/-- A record re-armed that comes neither IN nor OUT: an IN one goes to LEAVING below the leave threshold (R76, R78). -/
theorem evaluate_rearmed (h : hearingOf s i g = some r) (hfr : r.frozen = false) {e : Nat}
    (hcase : (r.comparator = .inside ∧ (s.limits.leaveHoldS ≠ 0 ∨ s.limits.leave ≤ e / 8)) ∨
      (r.comparator = .leaving ∧ e / 8 < s.limits.leave)) :
    evaluate i g (modHearing i g (HearingRecord.rearmed s e) s) = { s with
      hearing := s.hearing.map fun x => if x.slot = i ∧ x.port = g then { x with
        est8 := e, silenceDeadline := some (s.clock + BitVec.ofNat 32 s.limits.silenceMs)
        comparator := if r.comparator = .inside ∧ e / 8 < s.limits.leave then .leaving else x.comparator
        leaveDeadline := if r.comparator = .inside ∧ e / 8 < s.limits.leave then
          some (s.clock + BitVec.ofNat 32 (s.limits.leaveHoldS * 1000)) else x.leaveDeadline }
      else x } := by
  have hf := takesLevel_rearmed s e
  by_cases hm : r.comparator = .inside ∧ e / 8 < s.limits.leave
  · have hhold : s.limits.leaveHoldS ≠ 0 := by
      rcases hcase with ⟨-, hh | hl⟩ | ⟨hc, -⟩
      · exact hh
      · exact absurd hm.2 (Nat.not_lt.mpr hl)
      · rw [hm.1] at hc; cases hc
    rw [hf.out_or_leaving_of_inside h hfr hm.1 hm.2, if_neg hhold, modHearing_eq]
    simp only [if_pos hm]
    rfl
  · have hu : Unmoved s r.comparator (e / 8) := by
      rcases hcase with ⟨hc, -⟩ | hl
      · exact .inr (.inl ⟨hc, Nat.not_lt.mp fun hl => hm ⟨hc, hl⟩⟩)
      · exact .inr (.inr hl)
    rw [hf.stays h hu, modHearing_eq]
    simp only [if_neg hm]
    rfl

/-! ### The leave deadline (R79, R81) -/

/-- A gallery of which the guide has no IN record does not join as places are offered. -/
theorem not_mem_offerPlace (hguide : s.tours[n].guide = some i) (hg : g ∉ s.tours[n].gallerySet)
    (hout : ∀ x ∈ s.hearing, isKey i g x = true → x.comparator ≠ .inside) :
    g ∉ (offerPlace n s).tours[n].gallerySet := by
  refine (offerPlace_keeps (n := n) (P := fun t => t.hearing = s.hearing ∧ t.tours[n].guide = some i ∧
    g ∉ t.tours[n].gallerySet) ?_ s ⟨rfl, hguide, hg⟩).2.2
  rintro t x hx hslot hin - ⟨hh, hgt, hm⟩
  rw [joinGallery_hearing, joinGallery_tours_self]
  refine ⟨hh, hgt, fun hmem => ?_⟩
  rcases List.mem_append.mp hmem with hmem | hmem
  · exact hm hmem
  · rw [hgt, Option.some.injEq] at hslot
    exact hout x (hh ▸ hx) (isKey_iff.mpr ⟨hslot.symm, (List.mem_singleton.mp hmem).symm⟩) hin

theorem becomeOut_of_no_member (hg : ∀ n, servedTour s i = some n → g ∉ s.tours[n].gallerySet) :
    becomeOut i g s = modHearing i g HearingRecord.outed s :=
  leaveIfMember_of_no_member hg

theorem becomeOut_of_member (hn : servedTour s i = some n) (hg : g ∈ s.tours[n].gallerySet) :
    becomeOut i g s = offerPlace n (leaveGallery n g .left (modHearing i g HearingRecord.outed s)) :=
  leaveIfMember_of_member hn hg
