-- ==== Sys2Proof/Machine/DisplayUnit.lean ====
section
/-! DEFINITION. The display unit and its instructions (44_display.md). -/

namespace Sys2Proof.Machine

/-- The display row that a coordinate names, wrapped (R171). -/
def rowIndex (py : Nat) : Fin 32 := Fin.ofNat 32 py

/-- Is cell `(cx, cy)` on (R170)? Both coordinates wrap, so that every pair names a cell. -/
def Display.cell (d : Display) (cx cy : Nat) : Bool := d[rowIndex cy].getLsbD (cx % 64)

/-- `Toggle(px, py)`: flip the cell, answer whether it is now OFF (R171). -/
def Display.toggle (d : Display) (px py : Nat) : Display × Bool :=
  let d' : Display := d.set (rowIndex py) (d[rowIndex py] ^^^ BitVec.twoPow 64 (px % 64))
  (d', !Display.cell d' px py)

/-- `ClearDisplay()` (R172). -/
def Display.clear : Display := Vector.replicate 32 0

/-- `if Toggle(cx, cy): V[0xF] <- 1` (R175). -/
def State.toggleCell (s : State) (cx cy : Nat) : State :=
  (s.setDisp (Display.toggle s.disp cx cy).1).noteCollision (Display.toggle s.disp cx cy).2

/-- The bits `k-1` down to 0 of a row byte, the next one at column `cx`: a 1 bit toggles, and the row ends past column 63 (R175, R177). -/
def drawBits (b : Byte) (cy : Nat) : Nat → Nat → State → State
  | 0, _, s => s
  | k + 1, cx, s =>
    let t := if b.getLsbD k then s.toggleCell cx cy else s
    if cx + 1 > 63 then t else drawBits b cy k (cx + 1) t

/-- The remaining `rows` rows, the next one being row `r` of the sprite at display row `cy`; the start column is read afresh from Vx
for each row (R175, R179). -/
def drawSprite (x : RegIx) : (rows r cy : Nat) → State → State
  | 0, _, _, s => s
  | rows + 1, r, cy, s =>
    drawSprite x rows (r + 1) (cy + 1) (drawBits (s.indexByte r) cy 8 ((s.reg x).toNat % 64) s)

/-- 00E0 `CLS` (R174). -/
def execCls (s : State) : Host.Outcome State Fault Refusal :=
  .next (s.setDisp Display.clear)

/-- Dxyn `DRW Vx, Vy, n` (R175): the rows to be read are checked (R176), VF is cleared, then Vy and each row's Vx are read (R179). -/
def execDrw (x y : RegIx) (n : BitVec 4) (s : State) : Host.Outcome State Fault Refusal :=
  .next (s.guardFault (s.indexSpanExists (s.drawRows y n)) .memOob
    (drawSprite x (s.drawRows y n) 0 (s.drawRow y) (s.setReg regF 0)))

end Sys2Proof.Machine
end

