-- ==== Sys2Proof/Machine/Frame.lean ====
section
/-! DEFINITION. One instruction step and the frame controller's transitions (40_fetch_execute.md R85, R87 to R92). -/

namespace Sys2Proof.Machine

/-- `Execute` of a word that matches no row: nothing beyond the fetch advance (R91). -/
def execUnknown (s : State) : Host.Outcome State Fault Refusal := .next s

/-- `Execute(w, a)` on the state after the fetch advance (R90, R91). -/
def execWord (w : Word) (s : State) : Host.Outcome State Fault Refusal :=
  match decodeWord w with
  | some i => exec i s
  | none => execUnknown s

/-- `Step()` (R87): fetch, advance, execute; a fetch out of range faults with nothing read and nothing changed (R88). -/
def instrStep (s : State) : Host.Outcome State Fault Refusal :=
  match s.fetchWord with
  | some w => execWord w s.advance
  | none => .next (s.raiseFault .fetchOob s.pc)

/-- What follows a step that went on. -/
def onNext (f : State → State) : Host.Outcome State Fault Refusal → Host.Outcome State Fault Refusal
  | .next s => .next (f s)
  | .fault r => .fault r
  | .refused r => .refused r

/-- IDLE (R85, R240, R243): take the host's next command; with none the state is held (R231, log 5). -/
def idleStep (s : State) : State :=
  match s.port.commands with
  | [] => s
  | .reset :: rest => s.resetBlock rest
  | .load bytes :: rest => s.loadProgram bytes rest
  | .frame keyIn :: rest => s.startFrame keyIn rest

/-- EXEC (R85): a step slot, idle once a fault is recorded (R92), or the end of the slots. -/
def execStep (s : State) : Host.Outcome State Fault Refusal :=
  if s.cyc = 0 then .next s.endExec
  else if s.faultCause = .noFault then onNext State.endSlot (instrStep s)
  else .next s.endSlot

/-- One transition of R85's table. -/
def controllerStep (s : State) : Host.Outcome State Fault Refusal :=
  match s.phase with
  | .idle => .next (idleStep s)
  | .exec => execStep s
  | .tick => .next s.endFrame

/-- The address the next step can fetch from: PC, or the entry point where PC is out of the fetch's range (log 14). -/
def State.fetchable (s : State) : Word := if addressExists (s.pc.toNat + 1) then s.pc else 0x200

/-- `s` with the bytes stored where the next step fetches, in a step slot of a frame of a core that has not faulted (log 14). -/
def State.placeBytes (s : State) (bytes : List Byte) : State :=
  { s with phase := .exec, cyc := if s.cyc = 0 then 1 else s.cyc, faultCause := .noFault, pc := s.fetchable,
           mem := Memory.writeBytes s.mem s.fetchable.toNat bytes }

end Sys2Proof.Machine
end

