-- ==== Sys2Proof/Machine/Step.lean ====
section
/-! DEFINITION. The machine's step: one transition of the frame controller (40_fetch_execute.md R85). -/

namespace Sys2Proof.Machine

def step : State → Host.Outcome State Fault Refusal := controllerStep

/-- `s` with the host's table word stored where `step` fetches its next instruction, so that the very next step runs it (log 14). -/
def State.withFetchWord (s : State) (nbits w : Nat) : State := s.placeBytes (tableBytes nbits w)

end Sys2Proof.Machine
end

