-- ==== Sys2Proof/Machine/Core.lean ====
section
/-! DEFINITION. The machine as the host sees it. -/

def Sys2Proof.core : Host.Core :=
  { State := Sys2Proof.Machine.State
    Fault := Sys2Proof.Machine.Fault
    Refusal := Sys2Proof.Machine.Refusal
    step := Sys2Proof.Machine.step
    reset := Sys2Proof.Machine.State.reset }
end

◆ Exercise prompt:
Take from the material above the lines running from the one with "def State.toggleCell (s" through the one with "let t := if", and repeat them exactly, with nothing else.

◆ Response:
def State.toggleCell (s : State) (cx cy : Nat) : State :=
  (s.setDisp (Display.toggle s.disp cx cy).1).noteCollision (Display.toggle s.disp cx cy).2

/-- The bits `k-1` down to 0 of a row byte, the next one at column `cx`: a 1 bit toggles, and the row ends past column 63 (R175, R177). -/
def drawBits (b : Byte) (cy : Nat) : Nat → Nat → State → State
  | 0, _, s => s
  | k + 1, cx, s =>
    let t := if b.getLsbD k then s.toggleCell cx cy else s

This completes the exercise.